-- ==== Sys2Proof/Decode.lean ====
section
/-! DEFINITION. The encodings of 30_encoding.md: the request word HREQ (R71 to R74), the wire command byte WCMD (R77, R78),
their decoders, total and rejecting by name, and the encoder. -/

namespace Sys2Proof

/-- Why a word spells no instruction (R74, R80). -/
inductive Reject where
  /-- `RSV ≠ 0`. -/
  | reservedField
  /-- `OP` in 0x0, 0x6 to 0xF. -/
  | reservedOp
  /-- A must-be-zero `ADDR` is not zero. -/
  | addrField
  /-- A must-be-zero `DATA` is not zero. -/
  | dataField
  /-- A wire command byte with bit 0 = 1, which the block never produces. -/
  | wireBit0
  /-- A byte with bit 7 = 0 where a read's command byte is expected. -/
  | readBit7
deriving DecidableEq, Repr

/-- `OP`, bits 23:20 (R71). -/
def opField (w : Word24) : BitVec 4 := w.extractLsb' 20 4

/-- `RSV`, bits 19:16 (R71). -/
def rsvField (w : Word24) : BitVec 4 := w.extractLsb' 16 4

/-- `ADDR`, bits 15:8 (R71). -/
def addrField (w : Word24) : Addr8 := w.extractLsb' 8 8

/-- `DATA`, bits 7:0 (R71). -/
def dataField (w : Word24) : Byte := w.extractLsb' 0 8

/-- `i`, if the field that must be zero is zero (R73). -/
def whenZero (field : Byte) (r : Reject) (i : Except Reject Instr) : Except Reject Instr :=
  if field = 0 then i else .error r

/-- `decode(w)` of R74: total on all 2^24 words. -/
def decodeRequest (w : Word24) : Except Reject Instr :=
  if rsvField w ≠ 0 then .error .reservedField
  else if opField w = 0x1 then whenZero (addrField w) .addrField (whenZero (dataField w) .dataField (.ok .sel))
  else if opField w = 0x2 then whenZero (addrField w) .addrField (whenZero (dataField w) .dataField (.ok .desel))
  else if opField w = 0x3 then whenZero (addrField w) .addrField (.ok (.xfer (dataField w)))
  else if opField w = 0x4 then whenZero (dataField w) .dataField (.ok (.rdreg (addrField w)))
  else if opField w = 0x5 then .ok (.wrreg (addrField w) (dataField w))
  else .error .reservedOp

/-- Bit 7 of a wire byte, the `RW` field of R77. -/
def wireRw (b : Byte) : Bit := b.extractLsb' 7 1

/-- Bits 6:1 of a wire byte, the `A` field of R77. -/
def wireAddr (b : Byte) : BitVec 6 := b.extractLsb' 1 6

/-- Bit 0 of a wire byte, reserved (R77). -/
def wireBit0 (b : Byte) : Bit := b.extractLsb' 0 1

/-- The wire command byte `b`, sent by a transaction with R/W intent `rw` (R77, R78): a write's byte with bit 7 = 1 is
WCMD_WRITE_HI (R126). -/
def decodeCommand (rw : Bit) (b : Byte) : Except Reject Instr :=
  if wireBit0 b ≠ 0 then .error .wireBit0
  else if rw = Config.rwRead then
    if wireRw b = 1 then .ok (.wcmdRead (wireAddr b)) else .error .readBit7
  else if wireRw b = 0 then .ok (.wcmdWrite (wireAddr b)) else .ok (.wcmdWriteHi (wireAddr b))

/-- The wire command byte `b` alone, as the bus carries it. R78, 90_conflicts.md C1: bit 7 = 1 is a read's byte and a high
write's byte at once; DEDUCED (log entry 10): the byte alone is read as WCMD_READ. -/
def decodeWire (b : Byte) : Except Reject Instr :=
  if wireBit0 b ≠ 0 then .error .wireBit0
  else if wireRw b = 1 then .ok (.wcmdRead (wireAddr b)) else .ok (.wcmdWrite (wireAddr b))

/-- An encoded instruction: a request word, or a wire command byte with the R/W intent of the transaction that sends it. -/
inductive Code where
  | hreq (w : Word24)
  | wcmd (rw : Bit) (b : Byte)
deriving DecidableEq, Repr

/-- Both decoders as one. -/
def decode : Code → Except Reject Instr
  | .hreq w => decodeRequest w
  | .wcmd rw b => decodeCommand rw b

/-- The word of R73 with `RSV = 0`. -/
def hreqWord (op : BitVec 4) (addr : Addr8) (data : Byte) : Word24 := op ++ 0#4 ++ addr ++ data

/-- The byte of R77: `RW`, `A`, bit 0. -/
def wcmdByte (rw : Bit) (a : BitVec 6) : Byte := rw ++ a ++ Config.cmdBit0

/-- The encodings of R73 and R82, row by row of opcode_table.json. -/
def encode : Instr → Code
  | .sel => .hreq (hreqWord 0x1 0 0)
  | .desel => .hreq (hreqWord 0x2 0 0)
  | .xfer d => .hreq (hreqWord 0x3 0 d)
  | .rdreg a8 => .hreq (hreqWord 0x4 a8 0)
  | .wrreg a8 d => .hreq (hreqWord 0x5 a8 d)
  | .wcmdRead a => .wcmd Config.rwRead (wcmdByte 1 a)
  | .wcmdWrite a => .wcmd Config.rwWrite (wcmdByte 0 a)
  | .wcmdWriteHi a => .wcmd Config.rwWrite (wcmdByte 1 a)

/-- The instruction read from a word whose bits opcode_table.json numbers: 24 bits of HREQ or 8 bits of WCMD. A WCMD word is
the byte alone, so `1AAAAAA0` answers WCMD_READ for the row WCMD_WRITE_HI too (log entry 10). -/
def decodeTableWord (nbits w : Nat) : Option Instr :=
  if nbits = 24 ∧ w < 2 ^ 24 then (decodeRequest (BitVec.ofNat 24 w)).toOption
  else if nbits = 8 ∧ w < 2 ^ 8 then (decodeWire (BitVec.ofNat 8 w)).toOption
  else none

/-- The request word whose ACCEPT makes the codec send the wire command byte `b` (R115, R118): RDREG for WCMD_READ, WRREG with
the value 0 for WCMD_WRITE; a byte that is no command gives the illegal word 0. DESIGN CHOICE (log entry 11). -/
def requestOfWire (b : Byte) : Word24 :=
  match decodeWire b with
  | .ok (.wcmdRead a) => hreqWord 0x4 (a.setWidth 8) 0
  | .ok (.wcmdWrite a) => hreqWord 0x5 (a.setWidth 8) 0
  | _ => 0

/-- The request word that HOST is given so that the next ACCEPT runs the instruction of a table word (log entry 11). -/
def requestOfTableWord (nbits w : Nat) : Word24 :=
  if nbits = 8 then requestOfWire (BitVec.ofNat 8 w) else BitVec.ofNat 24 w

end Sys2Proof
end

◇ ◇ ◇ ◇ ◇ ◇ ◇

**Task goal:** Read through the material above, and whenever a line contains "rsvField", copy it.

**Result:**
def rsvField (w : Word24) : BitVec 4 := w.extractLsb' 16 4
  if rsvField w ≠ 0 then .error .reservedField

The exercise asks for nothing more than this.